Lead Toxicity: children who are chronically exposed to lead, even in small amounts, are more likely to develop learning disabilities, behavioral problems, and to have low IQ's. Abnormal growth and neurological development may occur in the infants of women exposed to lead during pregnancy. In adults, lead toxicity may result in kidney damage and high blood pressure. Although the use of lead paint and leaded gasoline has been discontinued in the U.S., lead toxicity continues to be a significant health problem, especially in children living in urban areas. A study of over 300 children aged 1 through 8 years in an urban neighborhood found that 49% had blood lead levels above current guidelines indicating excessive lead exposure, while only 59% of children ages 1-3 years and 41% of children ages 4-8 years had calcium intakes meeting the recommended levels.

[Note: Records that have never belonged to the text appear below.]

/-- Objects of chapter 08, piece 1. -/
def objsSerial1 : List ObjRow := [
  ⟨0x2018, 0x20, 128, false, [⟨1, 1, .u32, .rc, 1, 0, 0, 0, 0, 0, 0⟩]⟩,
  ⟨0x2019, 0x20, 128, false, [⟨1, 1, .u32, .rc, 1, 0, 0, 0, 0, 0, 0⟩]⟩,
  ⟨0x201A, 0x20, 128, false, [⟨1, 1, .u32, .rc, 1, 0, 0, 0, 0, 0, 0⟩]⟩,
  ⟨0x201B, 0x20, 128, false, [⟨1, 1, .u32, .rc, 1, 0, 0, 0, 0, 0, 0⟩]⟩,
  ⟨0x201C, 0x20, 128, false, [⟨1, 1, .u32, .rc, 1, 0, 0, 0, 0, 0, 0⟩]⟩,
  ⟨0x201D, 0x20, 128, false, [⟨1, 1, .u32, .rc, 1, 0, 0, 0, 0, 0, 0⟩]⟩,
  ⟨0x201E, 0x20, 128, false, [⟨1, 1, .u32, .rc, 1, 0, 0, 0, 0, 0, 0⟩]⟩,
  ⟨0x201F, 0x20, 128, false, [⟨1, 1, .u32, .rc, 1, 0, 0, 0, 0, 0, 0⟩]⟩]

/-- Objects of chapter 09, piece 0. -/
def objsCan0 : List ObjRow := [
  ⟨0x3000, 0x10, 32, false, [⟨1, 1, .u8, .rwc, 2, 0, 0, 255, 0, 0, 0⟩]⟩,
  ⟨0x3001, 0x10, 32, false, [⟨1, 1, .u32, .rwc, 2, 0x78F3E01, 0, 4294967295, 0x7FFFFFFF, 0, 0⟩]⟩,
  ⟨0x3002, 0x10, 32, false, [⟨1, 1, .u32, .rwc, 2, 0x27A6780, 0, 4294967295, 0x3FFFFFF, 0, 0⟩]⟩,
  ⟨0x3003, 0x10, 32, false, [⟨1, 1, .u8, .ro, 0, 0, 0, 0, 0, 0, 0⟩]⟩,
  ⟨0x3004, 0x10, 32, false, [⟨1, 1, .u16, .ro, 0, 0, 0, 0, 0, 0, 0⟩]⟩,
  ⟨0x3005, 0x10, 32, false, [⟨1, 1, .u32, .ro, 0, 0, 0, 0, 0, 0, 0⟩]⟩,
  ⟨0x3006, 0x10, 32, false, [⟨1, 1, .u8, .wo, 1, 0, 1, 2, 0, 0, 0⟩]⟩,
  ⟨0x3007, 0x10, 32, false, [⟨1, 1, .u64, .wo, 1, 0, 0, 18446744073709551615, 0, 0, 0⟩]⟩,
  ⟨0x3008, 0x10, 32, false, [⟨1, 1, .octets, .wo, 1, 0, 0, 0, 0, 72, 0⟩]⟩,
  ⟨0x3009, 0x10, 32, false, [⟨1, 1, .addr, .ro, 0, 0, 0, 0, 0, 0, 0⟩]⟩,
  ⟨0x300A, 0x10, 32, false, [⟨1, 1, .octets, .ro, 0, 0, 0, 0, 0, 10, 0⟩]⟩,
  ⟨0x300B, 0x10, 32, true, [⟨1, 1, .u8, .ro, 0, 0, 0, 0, 0, 0, 0⟩,
    ⟨2, 2, .u8, .rw, 1, 0, 0, 9, 0, 0, 0⟩,
    ⟨3, 3, .u8, .ro, 0, 0, 0, 0, 0, 0, 0⟩]⟩,
  ⟨0x300C, 0x10, 32, false, [⟨1, 1, .u32, .rc, 1, 0, 0, 0, 0, 0, 0⟩]⟩,
  ⟨0x300D, 0x10, 32, false, [⟨1, 1, .u32, .rc, 1, 0, 0, 0, 0, 0, 0⟩]⟩,
  ⟨0x300E, 0x10, 32, true, [⟨1, 1, .u32, .rc, 1, 0, 0, 0, 0, 0, 0⟩,
    ⟨2, 2, .u32, .rc, 1, 0, 0, 0, 0, 0, 0⟩,
    ⟨3, 3, .u32, .rc, 1, 0, 0, 0, 0, 0, 0⟩,
    ⟨4, 4, .u32, .rc, 1, 0, 0, 0, 0, 0, 0⟩,
    ⟨5, 5, .u32, .rc, 1, 0, 0, 0, 0, 0, 0⟩,
    ⟨6, 6, .u32, .rc, 1, 0, 0, 0, 0, 0, 0⟩,
    ⟨7, 7, .u32, .rc, 1, 0, 0, 0, 0, 0, 0⟩,
    ⟨8, 8, .u32, .rc, 1, 0, 0, 0, 0, 0, 0⟩,
    ⟨9, 9, .u32, .rc, 1, 0, 0, 0, 0, 0, 0⟩,
    ⟨10, 10, .u8, .ro, 0, 0, 0, 0, 0, 0, 0⟩]⟩,
  ⟨0x300F, 0x10, 32, false, [⟨1, 1, .u64, .ro, 0, 0, 0, 0, 0, 0, 0⟩]⟩]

Adequate calcium intake appears to be protective against lead toxicity in at least two ways. Increased dietary intake of calcium is known to decrease the gastrointestinal absorption of lead. Once lead enters the body it tends to accumulate in the skeleton, where its may remain for more than twenty years. Adequate calcium intake also prevents exposure to lead mobilized from the skeleton during bone demineralization. A recent study of blood lead levels during pregnancy found that women with inadequate calcium intake during the second half of pregnancy were more likely to have elevated blood lead levels, probably related to increased bone demineralization with the release of accumulated lead into the blood. Lead in the blood of a pregnant woman is readily transported across the placenta resulting in fetal lead exposure at a time when the developing nervous system is highly vulnerable. In postmenopausal women, increased calcium intake was associated with decreased blood lead levels, along with other factors known to decrease bone demineralization, for example, estrogen replacement therapy and physical activity.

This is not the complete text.